● **Exercise aim**
What do the lines say, reproduced word for word, from the first of the entries below through the line bearing "CRC-32C (R54) -/"?

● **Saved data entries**
------------------------------
-- ==== Sys2Proof/Machine/Crypto.lean ====
section
/-! DEFINITION. The published algorithms the manual names: CRC-32C (R54), SHA-256 and HMAC-SHA-256 (R215), AES-256 and
XTS-AES-256 (R86), ECDSA over P-256 (R253). -/

namespace Sys2Proof.Machine

/-! ### CRC-32C (R54) -/

/-- One bit of the reflected CRC register with polynomial 0x82F6_3B78. -/
def crcBit (c : Nat) : Nat := if c % 2 = 1 then (c / 2) ^^^ 0x82F63B78 else c / 2

/-- One byte into the register. -/
def crcByte (c : Nat) (b : Byte) : Nat :=
  crcBit (crcBit (crcBit (crcBit (crcBit (crcBit (crcBit (crcBit (c ^^^ b.toNat))))))))

/-- CRC-32C: initial value and final XOR 0xFFFF_FFFF, input and output reflected (R54). -/
def crc32c (bs : List Byte) : Nat := bs.foldl crcByte 0xFFFFFFFF ^^^ 0xFFFFFFFF

/-! ### SHA-256 -/

/-- The largest number of n more bits below r whose k-th power is at most v, from its highest bit down. -/
def rootFrom (k v : Nat) : (n r : Nat) → Nat
  | 0, r => r
  | n + 1, r => rootFrom k v n (if (r + 2 ^ n) ^ k ≤ v then r + 2 ^ n else r)

/-- First 32 bits of the fraction of the k-th root of p. -/
def rootFraction (k p : Nat) : Nat := rootFrom k (p * 2 ^ (32 * k)) 35 0 % 2 ^ 32

/-- The numbers of n, from k upward, with no factor in common with 510510, the product of the primes up to 17. -/
def coprimes : (n k : Nat) → List Nat
  | 0, _ => []
  | n + 1, k => if Nat.gcd k 510510 = 1 then k :: coprimes n (k + 1) else coprimes n (k + 1)

/-- The first 64 primes, up to 311. -/
def primes : List Nat := [2, 3, 5, 7, 11, 13, 17] ++ coprimes 293 19

/-- The round constants: cube roots of the first 64 primes (FIPS 180-4). -/
def shaK : List Nat := primes.map (rootFraction 3)

def m32 : Nat := 0x100000000

def rotr32 (x n : Nat) : Nat := (x >>> n ||| x <<< (32 - n)) % m32

def shaS0 (x : Nat) : Nat := rotr32 x 2 ^^^ rotr32 x 13 ^^^ rotr32 x 22
def shaS1 (x : Nat) : Nat := rotr32 x 6 ^^^ rotr32 x 11 ^^^ rotr32 x 25
def shaT0 (x : Nat) : Nat := rotr32 x 7 ^^^ rotr32 x 18 ^^^ (x >>> 3)
def shaT1 (x : Nat) : Nat := rotr32 x 17 ^^^ rotr32 x 19 ^^^ (x >>> 10)

/-- The eight working words. -/
structure ShaState where
  a : Nat
  b : Nat
  c : Nat
  d : Nat
  e : Nat
  f : Nat
  g : Nat
  h : Nat
  deriving DecidableEq, Repr

/-- One round with round constant k and schedule word w. -/
def shaRound (s : ShaState) (k w : Nat) : ShaState :=
  let t1 := (s.h + shaS1 s.e + ((s.e &&& s.f) ^^^ ((0xFFFFFFFF - s.e) &&& s.g)) + k + w) % m32
  let t2 := (shaS0 s.a + ((s.a &&& s.b) ^^^ (s.a &&& s.c) ^^^ (s.b &&& s.c))) % m32
  { a := (t1 + t2) % m32, b := s.a, c := s.b, d := s.c, e := (s.d + t1) % m32, f := s.e, g := s.f, h := s.g }

/-- Rounds over the constants; win is the window of the last 16 schedule words, oldest first. -/
def shaRounds : List Nat → List Nat → ShaState → ShaState
  | [], _, s => s
  | k :: ks, win, s =>
    let w := win.getD 0 0
    let nw := (shaT1 (win.getD 14 0) + win.getD 9 0 + shaT0 (win.getD 1 0) + w) % m32
    shaRounds ks (win.drop 1 ++ [nw]) (shaRound s k w)

def shaBlock (s : ShaState) (blk : List Byte) : ShaState :=
  let win := (chunks 4 16 blk).map beNat
  let r := shaRounds shaK win s
  { a := (s.a + r.a) % m32, b := (s.b + r.b) % m32, c := (s.c + r.c) % m32, d := (s.d + r.d) % m32,
    e := (s.e + r.e) % m32, f := (s.f + r.f) % m32, g := (s.g + r.g) % m32, h := (s.h + r.h) % m32 }

/-- The initial words: square roots of the first eight primes (FIPS 180-4). -/
def shaInit : ShaState :=
  let w := fun (i : Nat) => rootFraction 2 (primes.getD i 0)
  ⟨w 0, w 1, w 2, w 3, w 4, w 5, w 6, w 7⟩

/-- SHA-256 (FIPS 180-4). -/
def sha256 (msg : List Byte) : List Byte :=
  let n := msg.length
  let pad := msg ++ [0x80] ++ List.replicate ((119 - n % 64) % 64) 0 ++ natBe 8 (8 * n)
  let s := (chunks 64 (pad.length / 64) pad).foldl shaBlock shaInit
  natBe 4 s.a ++ natBe 4 s.b ++ natBe 4 s.c ++ natBe 4 s.d ++ natBe 4 s.e ++ natBe 4 s.f ++ natBe 4 s.g ++ natBe 4 s.h

/-- HMAC-SHA-256 for keys of at most 64 bytes (R215). -/
def hmacSha256 (key msg : List Byte) : List Byte :=
  let k := key ++ List.replicate (64 - key.length) 0
  sha256 (k.map (· ^^^ 0x5c) ++ sha256 (k.map (· ^^^ 0x36) ++ msg))

/-! ### AES-256 and XTS (R86) -/

/-- Doubling in GF(2^8) with the AES polynomial. -/
def xtime (b : Nat) : Nat := if b < 128 then 2 * b else (2 * b - 256) ^^^ 0x1b

/-- Product in GF(2^8), over n bits of the second factor. -/
def gmulBits : (n a b : Nat) → Nat
  | 0, _, _ => 0
  | n + 1, a, b => (if b % 2 = 1 then a else 0) ^^^ gmulBits n (xtime a) (b / 2)

def gmul (a b : Nat) : Nat := gmulBits 8 a b

/-- Inverse in GF(2^8) as the 254th power; 0 stays 0. -/
def ginv (a : Nat) : Nat :=
  let a2 := gmul a a
  let a4 := gmul a2 a2
  let a8 := gmul a4 a4
  let a16 := gmul a8 a8
  let a32 := gmul a16 a16
  let a64 := gmul a32 a32
  let a128 := gmul a64 a64
  gmul a128 (gmul a64 (gmul a32 (gmul a16 (gmul a8 (gmul a4 a2)))))

def rotl8 (x n : Nat) : Nat := (x <<< n ||| x >>> (8 - n)) % 256

/-- The AES S-box, from its definition. -/
def sbox (a : Nat) : Nat :=
  let i := ginv a
  i ^^^ rotl8 i 1 ^^^ rotl8 i 2 ^^^ rotl8 i 3 ^^^ rotl8 i 4 ^^^ 0x63

/-- Inverse S-box. -/
def invSbox (a : Nat) : Nat := ginv (rotl8 a 1 ^^^ rotl8 a 3 ^^^ rotl8 a 6 ^^^ 5)

/-- Next four key words from the last eight (AES-256 key expansion); j counts words / 4. -/
def aesExpand : (n j rcon : Nat) → List (List Nat) → List (List Nat)
  | 0, _, _, ws => ws
  | n + 1, j, rcon, ws =>
    let len := ws.length
    let prev := ws.getD (len - 1) []
    let t := if j % 2 = 0 then
        match (prev.drop 1 ++ prev.take 1).map sbox with
        | x :: r => (x ^^^ rcon) :: r
        | [] => []
      else prev.map sbox
    let w0 := List.zipWith (· ^^^ ·) (ws.getD (len - 8) []) t
    let w1 := List.zipWith (· ^^^ ·) (ws.getD (len - 7) []) w0
    let w2 := List.zipWith (· ^^^ ·) (ws.getD (len - 6) []) w1
    let w3 := List.zipWith (· ^^^ ·) (ws.getD (len - 5) []) w2
    aesExpand n (j + 1) (if j % 2 = 0 then xtime rcon else rcon) (ws ++ [w0, w1, w2, w3])

/-- The 15 round keys of a 32-byte key, 16 numbers each. -/
def aesKeys (key : List Byte) : List (List Nat) :=
  let ws := aesExpand 13 0 1 ((chunks 4 8 key).map (fun c => c.map (·.toNat)))
  (upto 15).map (fun i => (upto 4).foldl (fun a j => a ++ ws.getD (4 * i + j) []) [])

def addKey (s k : List Nat) : List Nat := List.zipWith (· ^^^ ·) s k

def shiftRows (s : List Nat) : List Nat :=
  [0, 5, 10, 15, 4, 9, 14, 3, 8, 13, 2, 7, 12, 1, 6, 11].map (fun i => s.getD i 0)

def invShiftRows (s : List Nat) : List Nat :=
  [0, 13, 10, 7, 4, 1, 14, 11, 8, 5, 2, 15, 12, 9, 6, 3].map (fun i => s.getD i 0)

/-- One column times the circulant matrix with first row a b c d. -/
def mixCol (a b c d : Nat) (x : List Nat) : List Nat :=
  let x0 := x.getD 0 0
  let x1 := x.getD 1 0
  let x2 := x.getD 2 0
  let x3 := x.getD 3 0
  [gmul a x0 ^^^ gmul b x1 ^^^ gmul c x2 ^^^ gmul d x3, gmul d x0 ^^^ gmul a x1 ^^^ gmul b x2 ^^^ gmul c x3,
   gmul c x0 ^^^ gmul d x1 ^^^ gmul a x2 ^^^ gmul b x3, gmul b x0 ^^^ gmul c x1 ^^^ gmul d x2 ^^^ gmul a x3]

def mixWith (a b c d : Nat) (s : List Nat) : List Nat :=
  mixCol a b c d (s.take 4) ++ mixCol a b c d ((s.drop 4).take 4) ++ mixCol a b c d ((s.drop 8).take 4) ++
    mixCol a b c d ((s.drop 12).take 4)

/-- Middle rounds and last round of encryption. -/
def aesRounds : List (List Nat) → List Nat → List Nat
  | [], s => s
  | [k], s => addKey (shiftRows (s.map sbox)) k
  | k :: ks, s => aesRounds ks (addKey (mixWith 2 3 1 1 (shiftRows (s.map sbox))) k)

def aesEncrypt (keys : List (List Nat)) (s : List Nat) : List Nat :=
  aesRounds (keys.drop 1) (addKey s (keys.getD 0 []))

/-- Decryption rounds over the reversed keys. -/
def aesInvRounds : List (List Nat) → List Nat → List Nat
  | [], s => s
  | [k], s => addKey ((invShiftRows s).map invSbox) k
  | k :: ks, s => aesInvRounds ks (mixWith 14 11 13 9 (addKey ((invShiftRows s).map invSbox) k))

def aesDecrypt (keys : List (List Nat)) (s : List Nat) : List Nat :=
  let r := keys.reverse
  aesInvRounds (r.drop 1) (addKey s (r.getD 0 []))

/-- Multiplication of a tweak by alpha (IEEE 1619), the tweak as a little-endian number. -/
def xtsAlpha (t : Nat) : Nat := if t < 2 ^ 127 then 2 * t else (2 * t - 2 ^ 128) ^^^ 0x87

def xtsAlphaN : Nat → Nat → Nat
  | 0, t => t
  | n + 1, t => xtsAlphaN n (xtsAlpha t)

/-- The 16-byte units of a data unit from unit j on, each under its own tweak (R86). -/
def xtsUnits (enc : Bool) (keys : List (List Nat)) : List (List Byte) → Nat → List Byte
  | [], _ => []
  | u :: r, t =>
    let tb := natLe 16 t
    let x := List.zipWith (· ^^^ ·) u tb
    let y := (if enc then aesEncrypt keys else aesDecrypt keys) (x.map (·.toNat))
    List.zipWith (fun (a : Nat) b => BitVec.ofNat 8 a ^^^ b) y tb ++ xtsUnits enc keys r (xtsAlpha t)

/-- XTS-AES-256 over bytes that begin at 16-byte unit `unit` of data unit `tweak` (R86: data unit one block, data key bytes
0-31, tweak key bytes 32-63, tweak value logical page number x 32 + block). -/
def xtsAes (enc : Bool) (key : List Byte) (tweak unit : Nat) (data : List Byte) : List Byte :=
  let k1 := aesKeys (key.take 32)
  let k2 := aesKeys (slice key 32 32)
  let t0 := leNat ((aesEncrypt k2 ((natLe 16 tweak).map (·.toNat))).map (BitVec.ofNat 8))
  xtsUnits enc k1 (chunks 16 (data.length / 16) data) (xtsAlphaN unit t0)

/-- First four bytes of AES-256 of a zero block under the data key (VAULT_KEY_CHECK, Table 4.5). -/
def vaultCheck (key : List Byte) : Nat :=
  leNat (((aesEncrypt (aesKeys (key.take 32)) (List.replicate 16 0)).map (BitVec.ofNat 8)).take 4)

/-! ### ECDSA over P-256 (R253) -/

def p256p : Nat := 0xffffffff00000001000000000000000000000000ffffffffffffffffffffffff
def p256n : Nat := 0xffffffff00000000ffffffffffffffffbce6faada7179e84f3b9cac2fc632551
def p256b : Nat := 0x5ac635d8aa3a93e7b3ebbd55769886bc651d06b0cc53b0f63bce3c3e27d2604b
def p256g : Nat × Nat :=
  (0x6b17d1f2e12c4247f8bce6e563a440f277037d812deb33a0f4a13945d898c296,
   0x4fe342e2fe1a7f9b8ee7eb4a7c0f9e162bce33576b315ececbb6406837bf51f5)

/-- a^e mod m over the low n bits of e. -/
def powMod : (n a e m : Nat) → Nat
  | 0, _, _, m => 1 % m
  | n + 1, a, e, m => (if e % 2 = 1 then a else 1) * powMod n (a * a % m) (e / 2) m % m

def invMod (a m : Nat) : Nat := powMod 256 (a % m) (m - 2) m

/-- Sum of two points; none is the point at infinity. -/
def ecAdd (a b : Option (Nat × Nat)) : Option (Nat × Nat) :=
  match a, b with
  | none, q => q
  | p, none => p
  | some (x1, y1), some (x2, y2) =>
    if x1 = x2 ∧ (y1 + y2) % p256p = 0 then none
    else
      let l := if x1 = x2 then (3 * x1 * x1 + (p256p - 3)) * invMod (2 * y1) p256p % p256p
        else (y2 + p256p - y1) * invMod (x2 + p256p - x1) p256p % p256p
      let x3 := (l * l + 2 * p256p - x1 - x2) % p256p
      some (x3, (l * (x1 + p256p - x3) + p256p - y1) % p256p)

def ecMul : (n k : Nat) → Option (Nat × Nat) → Option (Nat × Nat)
  | 0, _, _ => none
  | n + 1, k, q => ecAdd (if k % 2 = 1 then q else none) (ecMul n (k / 2) (ecAdd q q))

/-- ECDSA verification (FIPS 186) of r ‖ s over SHA-256 of the message under the public key x ‖ y. -/
def ecdsaVerify (pub msg sig : List Byte) : Bool :=
  let x := beNat (slice pub 0 32)
  let y := beNat (slice pub 32 32)
  let r := beNat (slice sig 0 32)
  let s := beNat (slice sig 32 32)
  let onCurve := decide (x < p256p) && decide (y < p256p) && decide (y * y % p256p = (x * x * x + (p256p - 3) * x + p256b) % p256p)
  let w := invMod s p256n
  let z := beNat (sha256 msg)
  match ecAdd (ecMul 256 (z * w % p256n) (some p256g)) (ecMul 256 (r * w % p256n) (some (x, y))) with
  | none => false
  | some (rx, _) => onCurve && decide (0 < r) && decide (r < p256n) && decide (0 < s) && decide (s < p256n) && decide (rx % p256n = r)

end Sys2Proof.Machine
end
------------------------------
● **Exercise result**
-- ==== Sys2Proof/Machine/Crypto.lean ====
section
/-! DEFINITION. The published algorithms the manual names: CRC-32C (R54), SHA-256 and HMAC-SHA-256 (R215), AES-256 and
XTS-AES-256 (R86), ECDSA over P-256 (R253). -/

namespace Sys2Proof.Machine

/-! ### CRC-32C (R54) -/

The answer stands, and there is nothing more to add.